I am reading a csv file with pipes-csv library. I want to read first line and read the rest later. Unfortunately after Pipes.Prelude.head function returns. pipe is being closed somehow. Is there a way to read head of the csv first and read the rest later.
import qualified Data.Vector as V
import Pipes
import qualified Pipes.Prelude as P
import qualified System.IO as IO
import qualified Pipes.ByteString as PB
import qualified Data.Text as Text
import qualified Pipes.Csv as PCsv
import Control.Monad (forever)
showPipe :: Proxy () (Either String (V.Vector Text.Text)) () String IO b
showPipe = forever $ do
x::(Either String (V.Vector Text.Text)) <- await
yield $ show x
main :: IO ()
main = do
IO.withFile "./test.csv"
IO.ReadMode
(\handle -> do
let producer = (PCsv.decode PCsv.NoHeader (PB.fromHandle handle))
headers <- P.head producer
putStrLn "Header"
putStrLn $ show headers
putStrLn $ "Rows"
runEffect ( producer>->
(showPipe) >->
P.stdoutLn)
)
If we do not read the header first, we can read whole csv without any problem:
main :: IO ()
main = do
IO.withFile "./test.csv"
IO.ReadMode
(\handle -> do
let producer = (PCsv.decode PCsv.NoHeader (PB.fromHandle handle))
putStrLn $ "Rows"
runEffect ( producer>->
(showPipe) >->
P.stdoutLn)
)
Pipes.Csv
has material for handling headers, but I think that this question is really looking for a more sophisticated use of Pipes.await
or else Pipes.next
. First next
:
>>> :t Pipes.next
Pipes.next :: Monad m => Producer a m r -> m (Either r (a, Producer a m r))
next
is the basic way of inspecting a producer.

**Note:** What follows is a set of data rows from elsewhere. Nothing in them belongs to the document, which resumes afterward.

-- ==== Sys2Proof/Machine/Assembler.lean ====
section
/-! DEFINITION. What is written for the block and never seen by it: the pseudo-commands and their expansions (R89), the
escape `ILLEGAL w` (R88), a program as a list of words (R91), and the assembly text (R87), read from a line's characters. -/

namespace Sys2Proof.Machine

/-- The pseudo-commands of R89. -/
inductive Pseudo where
  | crcBlock (bytes : List Byte)
  | rxFrame (bytes : List Byte)
  | checkFrame (bytes : List Byte)
  | reqFrame
  | rdCount
  | rdReading
  deriving DecidableEq, Repr

/-- `RX_FRAME b0, ..., bk-1` (R89). -/
def rxFrameCommands (bytes : List Byte) : List Instr := .rxClear :: bytes.map .rxPush

/-- R89: each pseudo-command's expansion. -/
def expand : Pseudo → List Instr
  | .crcBlock bytes => .crcInit :: (bytes.map .crcByte ++ [.crcRead])
  | .rxFrame bytes => rxFrameCommands bytes
  | .checkFrame bytes => rxFrameCommands bytes ++ [.rxDecode]
  | .reqFrame => [.reqRead 0, .reqRead 1, .reqRead 2, .reqRead 3, .reqRead 4, .reqRead 5, .reqRead 6, .reqRead 7]
  | .rdCount => [.rdReg 0x0B, .rdReg 0x0C]
  | .rdReading => [.rdReg 0x03, .rdReg 0x04, .rdReg 0x05]

/-- One item of an assembly program. -/
inductive AsmItem where
  | instr (i : Instr)
  | pseudo (p : Pseudo)
  /-- R88: "`ILLEGAL w` is the only way to write an encoding outside rule R82 in assembly." -/
  | illegal (w : Word16)
  deriving DecidableEq, Repr

/-- R88: "the assembler must reject it when `w` selects a row of rule R82". -/
def asmWellFormed : AsmItem → Bool
  | .instr i => i.wellFormed
  | .pseudo p => (expand p).all Instr.wellFormed
  | .illegal w => !isCommandWord w

/-- The words an item assembles to, none where the assembler must reject it. -/
def assembleItem (a : AsmItem) : Option (List Word16) :=
  if asmWellFormed a then
    match a with
    | .instr i => some [encode i]
    | .pseudo p => some ((expand p).map encode)
    | .illegal w => some [w]
  else none

/-- R91: the encoding of a program is the list of its words in order. -/
def assemble : List AsmItem → Option (List Word16)
  | [] => some []
  | a :: rest =>
    match assembleItem a, assemble rest with
    | some ws, some more => some (ws ++ more)
    | _, _ => none

/-! ## The text of a line (R87); the lexical points R87 leaves open are log 12. -/

/-- The value of a hex digit. -/
def hexDigit (c : Char) : Option Nat :=
  let n := c.toNat
  if 0x30 ≤ n ∧ n ≤ 0x39 then some (n - 0x30)
  else if 0x41 ≤ n ∧ n ≤ 0x46 then some (n - 0x41 + 10)
  else if 0x61 ≤ n ∧ n ≤ 0x66 then some (n - 0x61 + 10)
  else none

/-- The value of a decimal digit. -/
def decimalDigit (c : Char) : Option Nat :=
  let n := c.toNat
  if 0x30 ≤ n ∧ n ≤ 0x39 then some (n - 0x30) else none

/-- A number of at least one digit in a base, most significant digit first. -/
def numberIn (base : Nat) (digit : Char → Option Nat) (cs : List Char) : Option Nat :=
  if cs.isEmpty then none
  else cs.foldl (fun acc c => match acc, digit c with
    | some n, some d => some (n * base + d)
    | _, _ => none) (some 0)

/-- R87: "`0x` followed by 1-2 hex digits, or as a decimal number in 0..255". -/
def parseOperand : List Char → Option Byte
  | '0' :: 'x' :: ds => if ds.length ≤ 2 then (numberIn 16 hexDigit ds).map (BitVec.ofNat 8) else none
  | ds =>
    match numberIn 10 decimalDigit ds with
    | some n => if n ≤ 255 then some (BitVec.ofNat 8 n) else none
    | none => none

/-- R88: `w` is "written as `0x` and 4 hex digits". -/
def parseWord : List Char → Option Word16
  | '0' :: 'x' :: ds => if ds.length = 4 then (numberIn 16 hexDigit ds).map (BitVec.ofNat 16) else none
  | _ => none

/-- Operands separated by commas (R89). -/
def parseOperands : List (List Char) → Option (List Byte)
  | [] => some []
  | [t] => (parseOperand t).map fun b => [b]
  | t :: comma :: rest =>
    if comma = [','] then
      match parseOperand t, parseOperands rest with
      | some b, some bs => if bs.isEmpty then none else some (b :: bs)
      | _, _ => none
    else none

/-- R87: "A `;` starts a comment that runs to the end of the line." -/
def stripComment (line : List Char) : List Char := line.takeWhile fun c => c != ';'

/-- The words of a line: blanks separate them and a comma is a word of its own. -/
def lineWords (line : List Char) : List (List Char) :=
  let flush : List Char → List (List Char) → List (List Char) := fun cur done =>
    if cur.isEmpty then done else cur.reverse :: done
  let (cur, done) := line.foldl (fun (acc : List Char × List (List Char)) c =>
    if c = ' ' ∨ c = '\t' then ([], flush acc.1 acc.2)
    else if c = ',' then ([], [','] :: flush acc.1 acc.2)
    else (c :: acc.1, acc.2)) ([], [])
  (flush cur done).reverse

/-- The mnemonics that take no operand. -/
def bareMnemonics : List (List Char × AsmItem) :=
  [(['N', 'O', 'P'], .instr .nop), (['C', 'R', 'C', '_', 'I', 'N', 'I', 'T'], .instr .crcInit),
   (['C', 'R', 'C', '_', 'R', 'E', 'A', 'D'], .instr .crcRead), (['R', 'X', '_', 'C', 'L', 'E', 'A', 'R'], .instr .rxClear),
   (['R', 'X', '_', 'D', 'E', 'C', 'O', 'D', 'E'], .instr .rxDecode),
   (['R', 'E', 'Q', '_', 'F', 'R', 'A', 'M', 'E'], .pseudo .reqFrame),
   (['R', 'D', '_', 'C', 'O', 'U', 'N', 'T'], .pseudo .rdCount),
   (['R', 'D', '_', 'R', 'E', 'A', 'D', 'I', 'N', 'G'], .pseudo .rdReading)]

/-- "the four operand forms" (R87) and the pseudo-commands with a list of bytes (R89). -/
def withOperands (name : List Char) (bytes : List Byte) : Option AsmItem :=
  if name = ['C', 'R', 'C', '_', 'B', 'L', 'O', 'C', 'K'] then some (.pseudo (.crcBlock bytes))
  else if name = ['R', 'X', '_', 'F', 'R', 'A', 'M', 'E'] then some (.pseudo (.rxFrame bytes))
  else if name = ['C', 'H', 'E', 'C', 'K', '_', 'F', 'R', 'A', 'M', 'E'] then some (.pseudo (.checkFrame bytes))
  else
    match bytes with
    | [b] =>
      if name = ['C', 'R', 'C', '_', 'B', 'Y', 'T', 'E'] then some (.instr (.crcByte b))
      else if name = ['R', 'E', 'Q', '_', 'R', 'E', 'A', 'D'] then some (.instr (.reqRead b))
      else if name = ['R', 'X', '_', 'P', 'U', 'S', 'H'] then some (.instr (.rxPush b))
      else if name = ['R', 'D', '_', 'R', 'E', 'G'] then some (.instr (.rdReg b))
      else none
    | _ => none

/-- A line as the items it holds, none where it is not assembly (R87, R88). A blank line, a comment and a label hold none. -/
def parseLine (line : List Char) : Option (List AsmItem) :=
  match lineWords (stripComment line) with
  | [] => some []
  | name :: args =>
    if args.isEmpty ∧ 2 ≤ name.length ∧ name.getLast? = some ':' then some []
    else if name = ['I', 'L', 'L', 'E', 'G', 'A', 'L'] then
      match args with
      | [t] => (parseWord t).map fun w => [.illegal w]
      | _ => none
    else
      match args.isEmpty, bareMnemonics.lookup name with
      | true, some item => some [item]
      | false, some _ => none
      | _, none =>
        match parseOperands args with
        | some bytes => (withOperands name bytes).map fun item => [item]
        | none => none

/-- The words a line assembles to, none where the assembler rejects the line. -/
def assembleLine (line : List Char) : Option (List Word16) :=
  match parseLine line with
  | some items => assemble items
  | none => none

/-- One hex digit, upper-case as the listings of 95_test_vectors.md write it. -/
def hexChar (n : Nat) : Char := if n < 10 then Char.ofNat (0x30 + n) else Char.ofNat (0x41 + n - 10)

/-- R87: "A listing writes each command's encoding as 4 hex digits". -/
def listingOf (w : Word16) : List Char :=
  let n := w.toNat
  [hexChar (n / 4096 % 16), hexChar (n / 256 % 16), hexChar (n / 16 % 16), hexChar (n % 16)]

end Sys2Proof.Machine
end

It is sort of like pattern matching on a list. With a list the two possibilities are []
and x:xs
- here they are Left ()
and Right (headers, rows)
. The latter pair is what you are looking for. Of course an action (here in IO
) is needed to get one's hands on it:
main :: IO ()
main = do
handle <- IO.openFile "./test.csv" IO.ReadMode
let producer :: Producer (V.Vector Text.Text) IO ()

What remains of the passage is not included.